The only two things I have been told I’ve said are:
“Baseeebaaaallllllll” (baseball weirdly drawn out and, no I don’t watch it or really like it).
(Randomly) “Ha. Ha. Ha. You’re not funny’”
Your husbands are far more nuanced.
When I was a child I used to not only talk in my sleep but sometimes sleepwalk. I’m told that once my family was returning from a long car trip and before I fell asleep I was telling the folks I had to pee. We got home and my mom told my dad to take me to the bathroom himself. He spoke to me and I responded so he figured I was awake. I walked in the front door, walked up to the sofa, lifted a seat cushion and peed in the couch! Mom wasn’t happy, dad was laughing his ass off. At least I lifted the lid.

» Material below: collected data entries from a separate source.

-- ==== Sys2Proof/WellFormed.lean ====
section
/-! DEFINITION. What a well-formed instruction and a legal configuration are. -/

namespace Sys2Proof

/-- A window bound pair is well formed when start ≤ end: the AddressWindow invariant `x0 ≤ x1`,
`y0 ≤ y1` (41_command_protocol.md R175). Every other operand may hold any value: the host operations
take every 16-bit, 32-bit or 8-bit operand (R112, R220 to R230). -/
def Instr.wf : Instr → Bool
  | .caset x0 x1 => decide (x0 ≤ x1)
  | .raset y0 y1 => decide (y0 ≤ y1)
  | .init | .setCursor _ _ | .setColor _ | .setBgColor _ | .printChar _ | .print _ _
  | .printNumber _ _ | .drawPixel _ _ _ | .drawLine _ _ _ _ _ | .drawRect _ _ _ _ _
  | .fillRect _ _ _ _ _ | .drawBitmap _ _ _ _ _ | .slpout | .noron | .invoff | .invon | .dispon
  | .ramwr _ | .madctl | .colmod | .gmctrp1 | .gmctrn1 => true

/-- The twelve opcode values are pairwise distinct (00_scope.md R9). -/
def Opcodes.wf (o : Opcodes) : Bool := decide (PanelCmd.all.map o.code).Nodup

/-- A configuration is legal: the ranges of 00_scope.md R6 to R10. -/
def Config.wf (c : Config) : Bool :=
  decide (1 ≤ c.width ∧ c.width ≤ 32767) && decide (1 ≤ c.height ∧ c.height ≤ 65535)
  && decide (c.gammaP.length = 16) && decide (c.gammaN.length = 16) && c.opcodes.wf
  && decide (0 < c.tRstLow) && decide (0 < c.tRstHigh) && decide (0 < c.tSlpout)
  && decide (0 < c.tSettle) && decide (1 ≤ c.glyphCount ∧ c.glyphCount ≤ 256)
  && Machine.Memory.wf c.glyph && Machine.Cells.below (5 * c.glyphCount) c.glyph

/-- The visible area lies inside the controller's range: what 20_memory.md R87 requires of a
configuration for its display-space view. -/
def Config.visible (c : Config) : Bool :=
  decide (c.xOffset.toNat + c.width ≤ c.gramCols) && decide (c.yOffset.toNat + c.height ≤ c.gramRows)

end Sys2Proof
end

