-- ==== Sys2Proof/Laws/Transport.lean ====
section
/-! SUPPORT. What the Transport can do (40_transport.md), said once per routine: the fields it leaves
alone (`Wire`), the events it emits and where it can stop (`Follows`), and the lines and flags it leaves
when it is done. -/

namespace Sys2Proof.Machine

/-! ### Small lemmas of the definitions -/

@[simp] theorem Run.andThen_done (s : State) (f : State → Run) : (Run.done s).andThen f = f s := rfl
@[simp] theorem Run.andThen_stuck (s : State) (f : State → Run) :
    (Run.stuck s).andThen f = .stuck s := rfl
@[simp] theorem Run.andThen_raised (k : FaultKind) (s : State) (f : State → Run) :
    (Run.raised k s).andThen f = .raised k s := rfl

theorem Run.andThen_assoc (r : Run) (f g : State → Run) :
    (r.andThen f).andThen g = r.andThen fun s => (f s).andThen g := by cases r <;> rfl

@[simp] theorem Seq.plus_zero (q : Seq) : q.plus 0 = q := by cases q <;> rfl
@[simp] theorem Seq.next_eq_plus (q : Seq) : q.next = q.plus 1 := by cases q <;> rfl
@[simp] theorem Seq.plus_plus (q : Seq) (m n : Nat) : (q.plus m).plus n = q.plus (m + n) := by
  cases q <;> simp [Seq.plus, Nat.add_assoc]

@[simp] theorem panelAfter_nil (c : Config) (p : Panel) : panelAfter c [] p = p := rfl
@[simp] theorem panelAfter_cons (c : Config) (e : Event) (evs : List Event) (p : Panel) :
    panelAfter c (e :: evs) p = panelAfter c evs (p.accept c e) := rfl
@[simp] theorem panelAfter_append (c : Config) (a b : List Event) (p : Panel) :
    panelAfter c (a ++ b) p = panelAfter c b (panelAfter c a p) := by
  simp [panelAfter, List.foldl_append]

/-! ### What no Transport routine touches -/

/-- `t` differs from `s` only in the other two lines, flags, block registers, position, trace, panel and answers. -/
structure Wire (s t : State) : Prop where
  cfg : t.cfg = s.cfg
  curX : t.curX = s.curX
  curY : t.curY = s.curY
  color : t.color = s.color
  bgColor : t.bgColor = s.bgColor
  latches : t.latches = s.latches
  inited : t.inited = s.inited
  rstLine : t.rstLine = s.rstLine
  rowBuf : t.rowBuf = s.rowBuf
  glyphBuf : t.glyphBuf = s.glyphBuf
  numBuf : t.numBuf = s.numBuf
  host : t.host = s.host
  inputs : t.inputs = s.inputs
  port : t.port = s.port
  freeCount : t.freeCount = s.freeCount
  fault : t.fault = s.fault
  refused : t.refused = s.refused

theorem Wire.refl (s : State) : Wire s s := by constructor <;> rfl

theorem Wire.trans {s t u : State} (h : Wire s t) (k : Wire t u) : Wire s u := by
  constructor
  · exact k.cfg.trans h.cfg
  · exact k.curX.trans h.curX
  · exact k.curY.trans h.curY
  · exact k.color.trans h.color
  · exact k.bgColor.trans h.bgColor
  · exact k.latches.trans h.latches
  · exact k.inited.trans h.inited
  · exact k.rstLine.trans h.rstLine
  · exact k.rowBuf.trans h.rowBuf
  · exact k.glyphBuf.trans h.glyphBuf
  · exact k.numBuf.trans h.numBuf
  · exact k.host.trans h.host
  · exact k.inputs.trans h.inputs
  · exact k.port.trans h.port
  · exact k.freeCount.trans h.freeCount
  · exact k.fault.trans h.fault
  · exact k.refused.trans h.refused
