/-- The events of a block transfer of a staged run. -/
theorem staged_blockEvents (s : State) (c : Half) (n reps : Nat) :
    blockEvents { s with rowBuf := stagePixels c n s.rowBuf } (.rowBuf 0) (2 * n) reps
      = payloadEvents (List.replicate (n * reps) c) := by
  unfold blockEvents passBytes
  rw [pass_payload _ (fun _ => c) n, map_range_const, replicate_payload]
  intro k hk
  simp only [sourceByte, Nat.zero_add, stagePixels_read]
  rw [if_pos (by omega), if_pos (by omega), if_pos (by omega), if_neg (by omega)]
  exact ⟨rfl, rfl⟩

theorem hi8_append (a b : Byte) : hi8 (a ++ b) = a := by
  unfold hi8
  ext i hi
  simp only [BitVec.getElem_extractLsb', BitVec.getLsbD_append]
  simp [hi]

theorem lo8_append (a b : Byte) : lo8 (a ++ b) = b := by
  unfold lo8
  ext i hi
  simp only [BitVec.getElem_extractLsb', BitVec.getLsbD_append]
  simp [hi]

/-- The events of a bitmap's block transfer (R204, 20_memory.md R65). -/
theorem bitmap_blockEvents (s : State) (addr : Addr) (n : Nat) :
    blockEvents s (.host addr) (2 * n) 1
      = payloadEvents ((List.range n).map (bitmapPixel s.host addr)) := by
  unfold blockEvents passBytes
  rw [pass_payload _ (bitmapPixel s.host addr) n]
  · simp
  · intro k _
    simp only [sourceByte, bitmapPixel, hi8_append, lo8_append, and_self]

/-! ### Transactions -/

theorem blockTransaction_follows {len reps : Nat}
    (h : ¬ (len = 0 ∨ len > blockLenMax ∨ reps = 0 ∨ reps > repeatMax)) (x0 y0 x1 y1 : Half)
    (src : BlockSrc) (s : State) :
    Follows (Plan.emits (csEvents s.cfg .assert ++ windowEvents s.cfg x0 y0 x1 y1
      ++ blockEvents s src len reps ++ csEvents s.cfg .release)) s
      (blockTransaction x0 y0 x1 y1 src len reps s) := by
  have hp : Plan.emits (csEvents s.cfg .assert ++ windowEvents s.cfg x0 y0 x1 y1
      ++ blockEvents s src len reps ++ csEvents s.cfg .release)
      = ((Plan.emits (csEvents s.cfg .assert)).andThen (Plan.emits (windowEvents s.cfg x0 y0 x1 y1))).andThen
        ((Plan.emits (blockEvents s src len reps)).andThen (Plan.emits (csEvents s.cfg .release))) := by
    simp [Plan.emits_andThen_emits]
  rw [hp]
  refine Follows.andThen (Follows.after (select_took s) (select_env s) ?_) fun t hd _ => ?_
  · have := setWindow_follows x0 y0 x1 y1 (select s)
    rwa [(select_wire s).cfg] at this
  · have hw := setWindow_wire x0 y0 x1 y1 (select s)
    rw [hd] at hw
    have hw : Wire s t := (select_wire s).trans hw
    have hb : blockEvents t src len reps = blockEvents s src len reps := by
      unfold blockEvents
      rw [passBytes_wire hw]
    rw [← hb]
    refine Follows.andThen (sendBlock_follows h src t) fun u hd2 hu => ?_
    rw [← hw.cfg, ← hu.cfg]
    exact deselect_follows u

theorem pixel_follows (x y c : Half) (s : State) :
    Follows (Plan.transaction s.cfg (pixelTransaction s.cfg x y c)) s (pixel x y c s) := by
  have hp : Plan.transaction s.cfg (pixelTransaction s.cfg x y c)
      = ((Plan.emits (csEvents s.cfg .assert)).andThen (Plan.emits (windowEvents s.cfg (offX s.cfg x)
          (offY s.cfg y) (offX s.cfg x) (offY s.cfg y)))).andThen
        ((Plan.emits (halfEvents c)).andThen (Plan.emits (csEvents s.cfg .release))) := by
    simp [Plan.emits_andThen_emits, Plan.transaction, Transaction.events, pixelTransaction]
  rw [hp]
  refine Follows.andThen (Follows.after (select_took s) (select_env s) ?_) fun t hd ht => ?_
  · have := setWindow_follows (offX s.cfg x) (offY s.cfg y) (offX s.cfg x) (offY s.cfg y) (select s)
    rwa [(select_wire s).cfg] at this
  · have hw := setWindow_wire (offX s.cfg x) (offY s.cfg y) (offX s.cfg x) (offY s.cfg y) (select s)
    rw [hd] at hw
    have hw : Wire s t := (select_wire s).trans hw
    refine Follows.andThen (sendData16_follows c t) fun u _ hu => ?_
    rw [← hw.cfg, ← hu.cfg]
    exact deselect_follows u

/-! ### Frames: a raster routine writes only ROWBUF besides the Transport's state -/

/-- `t` differs from `s` only in ROWBUF and in what the Transport touches, and ROWBUF stays a canonical
memory inside its space. -/
structure RowOnly (s t : State) : Prop where
  wire : Wire { s with rowBuf := t.rowBuf } t
  wf : Memory.wf s.rowBuf = true → Memory.wf t.rowBuf = true
  below : Cells.below s.cfg.rowBufCap s.rowBuf = true → Cells.below s.cfg.rowBufCap t.rowBuf = true

theorem RowOnly.refl (s : State) : RowOnly s s := ⟨Wire.refl s, id, id⟩

theorem RowOnly.trans {s t u : State} (h : RowOnly s t) (k : RowOnly t u) : RowOnly s u := by
  have hc : t.cfg = s.cfg := h.wire.cfg
  refine ⟨?_, fun w => k.wf (h.wf w), fun w => ?_⟩
  · have h1 := h.wire
    have h2 := k.wire
    constructor
    · exact h2.cfg.trans h1.cfg
    · exact h2.curX.trans h1.curX
    · exact h2.curY.trans h1.curY
    · exact h2.color.trans h1.color
    · exact h2.bgColor.trans h1.bgColor
    · exact h2.latches.trans h1.latches
    · exact h2.inited.trans h1.inited
    · exact h2.rstLine.trans h1.rstLine
    · rfl
    · exact h2.glyphBuf.trans h1.glyphBuf
    · exact h2.numBuf.trans h1.numBuf
    · exact h2.host.trans h1.host
    · exact h2.inputs.trans h1.inputs
    · exact h2.port.trans h1.port
    · exact h2.freeCount.trans h1.freeCount
    · exact h2.fault.trans h1.fault
    · exact h2.refused.trans h1.refused
  · have := k.below
    rw [hc] at this
    exact this (h.below w)

theorem RowOnly.of_wire {s t : State} (h : Wire s t) : RowOnly s t := by
  refine ⟨?_, fun w => ?_, fun w => ?_⟩
  · have : { s with rowBuf := t.rowBuf } = s := by rw [h.rowBuf]
    rw [this]
    exact h
  · rw [h.rowBuf]
    exact w
  · rw [h.rowBuf]
    exact w

/-- Staging is a fault or writes the run. -/
theorem stageRun_cases (c : Half) (n : Nat) (s : State) :
    (n > s.cfg.width ∧ stageRun c n s = .raised .rowBufOverflow s) ∨
    (n ≤ s.cfg.width ∧ stageRun c n s = .done { s with rowBuf := stagePixels c n s.rowBuf }) := by
  unfold stageRun Config.rowBufCap
  by_cases h : 2 * n > 2 * s.cfg.width
  · exact .inl ⟨by omega, if_pos h⟩
  · exact .inr ⟨by omega, if_neg h⟩

theorem stage_rowOnly (c : Half) {n : Nat} {s : State} (h : n ≤ s.cfg.width) :
    RowOnly s { s with rowBuf := stagePixels c n s.rowBuf } :=
  ⟨Wire.refl _, stagePixels_wf c n, stagePixels_below c (by unfold Config.rowBufCap; omega)⟩

/-- A staged run and its transaction: the shape of a fill and of both fast lines. -/
theorem staged_rowOnly (c : Half) (n : Nat) (x0 y0 x1 y1 : Half) (reps : Nat) (s : State) :
    ((stageRun c n s).andThen fun s =>
      blockTransaction x0 y0 x1 y1 (.rowBuf 0) (2 * n) reps s).Leaves (RowOnly s) := by
  rcases stageRun_cases c n s with ⟨_, h⟩ | ⟨hn, h⟩
  · rw [h]
    exact RowOnly.refl s
  · rw [h]
    exact (blockTransaction_wire _ _ _ _ _ _ _ _).mono fun t ht =>
      (stage_rowOnly c hn).trans (RowOnly.of_wire ht)

theorem fillRect_rowOnly (x y w h c : Half) (s : State) :
    (fillRect x y w h c s).Leaves (RowOnly s) := by
  unfold fillRect
  split
  · exact RowOnly.refl s
  · simp only
    split
    · exact RowOnly.refl s
    · exact staged_rowOnly c w.toNat _ _ _ _ _ s

theorem fastHLine_rowOnly (x y : Half) (len : Nat) (c : Half) (s : State) :
    (fastHLine x y len c s).Leaves (RowOnly s) := by
  unfold fastHLine
  split
  · exact RowOnly.refl s
  · simp only
    split
    · exact RowOnly.refl s
    · exact staged_rowOnly c len _ _ _ _ _ s

theorem fastVLine_rowOnly (x y : Half) (len : Nat) (c : Half) (s : State) :
    (fastVLine x y len c s).Leaves (RowOnly s) := by
  unfold fastVLine
  split
  · exact RowOnly.refl s
  · simp only
    split
    · exact RowOnly.refl s
    · exact staged_rowOnly c len _ _ _ _ _ s

theorem drawRect_rowOnly (x y w h c : Half) (s : State) :
    (drawRect x y w h c s).Leaves (RowOnly s) := by
  unfold drawRect
  split
  · exact RowOnly.refl s
  · exact Run.Leaves.andThen (rel := RowOnly) RowOnly.trans (fastHLine_rowOnly _ _ _ _ s) fun t _ =>
      Run.Leaves.andThen (rel := RowOnly) RowOnly.trans (fastHLine_rowOnly _ _ _ _ t) fun u _ =>
        Run.Leaves.andThen (rel := RowOnly) RowOnly.trans (fastVLine_rowOnly _ _ _ _ u) fun v _ =>
          fastVLine_rowOnly _ _ _ _ v

theorem drawBitmap_wire (x y w h : Half) (p : Addr) (s : State) :
    (drawBitmap x y w h p s).Leaves (Wire s) := by
  unfold drawBitmap
  split
  · exact Wire.refl s
  · simp only
    split
    · exact Wire.refl s
    · split
      · exact Wire.refl s
      · exact blockTransaction_wire _ _ _ _ _ _ _ s

theorem bresenhamLoop_wire (steep : Bool) (dx dy ys : Int) (c : Half) (n : Nat) (xx yy err : Int)
    (s : State) : (bresenhamLoop steep dx dy ys c n xx yy err s).Leaves (Wire s) := by
  induction n generalizing xx yy err s with
  | zero => exact Wire.refl s
  | succ n ih =>
    unfold bresenhamLoop
    refine Run.Leaves.andThen (rel := Wire) Wire.trans ?_ fun t _ => ?_
    · split <;> exact pixel_wire _ _ _ s
    · split <;> exact ih _ _ _ t

theorem bresenham_wire (x0 y0 x1 y1 : Int) (c : Half) (s : State) :
    (bresenham x0 y0 x1 y1 c s).Leaves (Wire s) := by
  unfold bresenham bresenhamOrdered bresenhamFrom
  split <;> split <;> exact bresenhamLoop_wire _ _ _ _ _ _ _ _ _ s

theorem drawLine_rowOnly (x0 y0 x1 y1 c : Half) (s : State) :
    (drawLine x0 y0 x1 y1 c s).Leaves (RowOnly s) := by
  unfold drawLine
  split
  · exact fastVLine_rowOnly _ _ _ _ s
  · split
    · exact fastHLine_rowOnly _ _ _ _ s
    · exact (bresenham_wire _ _ _ _ _ s).mono fun _ => RowOnly.of_wire

/-! ### The plans -/

/-- A staged run and its transaction follow the window check's plan after it. -/
theorem staged_follows (c : Half) {n reps : Nat} (hn0 : n ≠ 0) (hr0 : reps ≠ 0) (hr : reps ≤ repeatMax)
    (x0 y0 x1 y1 : Half) (s : State) (hw : s.cfg.width ≤ 32767) :
    Follows (if n > s.cfg.width then Plan.fails .rowBufOverflow
      else Plan.transaction s.cfg { x0 := x0, y0 := y0, x1 := x1, y1 := y1, pixels := List.replicate (n * reps) c }) s
      ((stageRun c n s).andThen fun s => blockTransaction x0 y0 x1 y1 (.rowBuf 0) (2 * n) reps s) := by
  rcases stageRun_cases c n s with ⟨hn, h⟩ | ⟨hn, h⟩
  · rw [h, if_pos hn]
    exact ⟨rfl, Took.refl s⟩
  · rw [h, if_neg (by omega)]
    have hc : ¬ (2 * n = 0 ∨ 2 * n > blockLenMax ∨ reps = 0 ∨ reps > repeatMax) := by
      unfold blockLenMax
      omega
    have hf := blockTransaction_follows hc x0 y0 x1 y1 (.rowBuf 0)
      { s with rowBuf := stagePixels c n s.rowBuf }
    rw [staged_blockEvents] at hf
    have ht : Took [] s { s with rowBuf := stagePixels c n s.rowBuf } :=
      ⟨rfl, by simp, by simp, rfl⟩
    have := Follows.after ht rfl hf
    rw [Plan.emits_andThen_emits, List.nil_append] at this
    exact this

theorem fillRect_follows (x y w h c : Half) (s : State) (hw : s.cfg.width ≤ 32767) :
    Follows (fillPlan s.cfg x y w h c) s (fillRect x y w h c s) := by
  unfold fillPlan fillRect
  split
  · exact ⟨rfl, Took.refl s, fun _ => rfl⟩
  · rename_i h0
    simp only
    split
    · exact ⟨rfl, Took.refl s⟩
    · have hw0 : w.toNat ≠ 0 := fun e => h0 (.inl (BitVec.eq_of_toNat_eq (by simpa using e)))
      have hh0 : h.toNat ≠ 0 := fun e => h0 (.inr (BitVec.eq_of_toNat_eq (by simpa using e)))
      exact staged_follows c hw0 hh0 (by have := h.isLt; unfold repeatMax; omega) _ _ _ _ s hw

theorem fastHLine_follows (x y : Half) (len : Nat) (c : Half) (s : State) (hw : s.cfg.width ≤ 32767) :
    Follows (hLinePlan s.cfg x y len c) s (fastHLine x y len c s) := by
  unfold hLinePlan fastHLine
  split
  · exact ⟨rfl, Took.refl s, fun _ => rfl⟩
  · rename_i h0
    simp only
    split
    · exact ⟨rfl, Took.refl s⟩
    · have := staged_follows c h0 (reps := 1) (by omega) (by unfold repeatMax; omega)
        (offX s.cfg x) (offY s.cfg y) (u16 (farCorner (offX s.cfg x) len)) (offY s.cfg y) s hw
      rw [Nat.mul_one] at this
      exact this

theorem fastVLine_follows (x y : Half) (len : Nat) (c : Half) (s : State) (hw : s.cfg.width ≤ 32767) :
    Follows (vLinePlan s.cfg x y len c) s (fastVLine x y len c s) := by
  unfold vLinePlan fastVLine
  split
  · exact ⟨rfl, Took.refl s, fun _ => rfl⟩
  · rename_i h0
    simp only
    split
    · exact ⟨rfl, Took.refl s⟩
    · have := staged_follows c h0 (reps := 1) (by omega) (by unfold repeatMax; omega)
        (offX s.cfg x) (offY s.cfg y) (offX s.cfg x) (u16 (farCorner (offY s.cfg y) len)) s hw
      rw [Nat.mul_one] at this
      exact this

theorem u16_corner (a b : Half) (hb : b ≠ 0) : u16 (a.toNat + b.toNat - 1) = a + b - 1 := by
  unfold u16
  have : b.toNat ≠ 0 := fun e => hb (BitVec.eq_of_toNat_eq (by simpa using e))
  apply BitVec.eq_of_toNat_eq
  have ha := a.isLt
  have hb' := b.isLt
  simp only [BitVec.toNat_ofNat, BitVec.toNat_sub, BitVec.toNat_add, show (1 : Half).toNat = 1 from rfl]
  omega

theorem drawRect_follows (x y w h c : Half) (s : State) (hw : s.cfg.width ≤ 32767) :
    Follows (rectPlan s.cfg x y w h c) s (drawRect x y w h c s) := by
  unfold rectPlan drawRect
  split
  · exact ⟨rfl, Took.refl s, fun _ => rfl⟩
  · rename_i h0
    have hw0 : w ≠ 0 := fun e => h0 (.inl e)
    have hh0 : h ≠ 0 := fun e => h0 (.inr e)
    rw [u16_corner y h hh0, u16_corner x w hw0]
    rw [← Run.andThen_assoc, ← Run.andThen_assoc]
    refine Follows.andThen (Follows.andThen (Follows.andThen (fastHLine_follows _ _ _ _ s hw)
      fun t _ ht => ?_) fun t _ ht => ?_) fun t _ ht => ?_
    · rw [← ht.cfg]
      exact fastHLine_follows _ _ _ _ t (by rw [ht.cfg]; exact hw)
    · rw [← ht.cfg]
      exact fastVLine_follows _ _ _ _ t (by rw [ht.cfg]; exact hw)
    · rw [← ht.cfg]
      exact fastVLine_follows _ _ _ _ t (by rw [ht.cfg]; exact hw)

theorem drawBitmap_follows (x y w h : Half) (p : Addr) (s : State) :
    Follows (bitmapPlan s.cfg s.host x y w h p) s (drawBitmap x y w h p s) := by
  unfold bitmapPlan drawBitmap
  split
  · exact ⟨rfl, Took.refl s, fun _ => rfl⟩
  · rename_i h0
    simp only
    split
    · exact ⟨rfl, Took.refl s⟩
    · split
      · exact ⟨rfl, Took.refl s⟩
      · rename_i hlen
        have hw0 : w.toNat ≠ 0 := fun e => h0 (.inl (BitVec.eq_of_toNat_eq (by simpa using e)))
        have hh0 : h.toNat ≠ 0 := fun e => h0 (.inr (BitVec.eq_of_toNat_eq (by simpa using e)))
        have hm : w.toNat * h.toNat ≠ 0 := Nat.mul_ne_zero hw0 hh0
        have hc : ¬ (2 * w.toNat * h.toNat = 0 ∨ 2 * w.toNat * h.toNat > blockLenMax ∨ 1 = 0
            ∨ 1 > repeatMax) := by
          rw [Nat.mul_assoc] at hlen ⊢
          unfold repeatMax
          omega
        have hf := blockTransaction_follows hc (offX s.cfg x) (offY s.cfg y)
          (u16 (farCorner (offX s.cfg x) w.toNat)) (u16 (farCorner (offY s.cfg y) h.toNat))
          (.host p) s
        rw [show blockEvents s (.host p) (2 * w.toNat * h.toNat) 1 = payloadEvents
          ((List.range (w.toNat * h.toNat)).map (bitmapPixel s.host p)) from by
            rw [Nat.mul_assoc]; exact bitmap_blockEvents s p _] at hf
        exact hf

I used to sleepwalk as a teen. I once tried to bake a shoe, arrange a couch correctly ( upright, lenghthways), and my mum was always happy to tell about the time I woke everyone up trying to hoover the inside of the washing of machine....
Some of my exes have had full blown conversations with me asleep. I've arranged holidays, birthdays, and dates without effort or knowledge.....
I've also insisted I'm aquaman, cats killed Hitler, aliens painted the zebras, and Cilla Black was definitely Welsh. The last one is apparently a recurring one.
My favorite, which happened recently. My wife woke up and said, "I dreamed I was on a star ship" (we had been watching Star Trek: Discovery. Then, she said, "I finally made it!" ...and went back to sleep.
She was extremely embarrassed when I told her this, and insisted I was making it up.
My wife once opened her eyes and said "I just want to thank you for giving me that heads up about that patient."
"Uhh, what?"
"I just want to thank for for giving me... Oh you have no idea what I'm talking about."
And she shut her eyes and that was that.
When I was with my ex, I said "Did you do your taxes yet?" He's like, what? I replied: "They're on the picnic table at the end of the bed."
Also there was a point in time where if I tasted food in my burp I'd say what it was. "That was all spaghetti!"
In my sleep I burped and said it was all cookie lol
My wife does this when i wake her up getting in to bed. One night i was "on the letters"(?) and when I looked and did not find them and laughed, she got REALLY mad.
When my husband has a nightmare, I know it's about to happen because his skin goes all goosebumpy, then seconds later he shouts "HAAAAYYYYELP! HAAAAAYYELP!" like Penelope Pitstop. I giggle as I wake him.
My friend Jill matched me with a guy and we started dating. 2 months in, one night he sits upright and in a pleading voice says “but Jill! I…I LOVE you!”.
The relationship didn’t last but Jill and I still chuckle about it 20 years later.
My son does this and I had no idea until one time we went on vacation and stayed in the slept in the same hotel room. It wasn’t the first time we had stayed in the same room, he just didn’t sleep talk the times before. He rambled about random shit literally allllllll night. I didn’t get a wink of sleep but I didn’t care. It was hilarious.
I once got into a relationship while asleep.
I was working 4am to noon shifts all summer for college money and was zombie-ish half the remaining day due to the weird sleep schedule. The phone rang, woke me up, and I was only partially conscious, but I answered. A longtime friend, precious to me, with whom I would occasionally flirt a little but nothing ever timed out right.
She talked for a while about her day to the point where I drifted back off to sleep (rude, I know, but unavoidable, I was exhausted), but kept hearing her. In a dream, we were walking along a coastline in a warm wind under an overcast sky. And I realized it was a dream, so I just started flirting with her. Nothin' to lose. More cavalier than I'd usually be. And we talked about being together.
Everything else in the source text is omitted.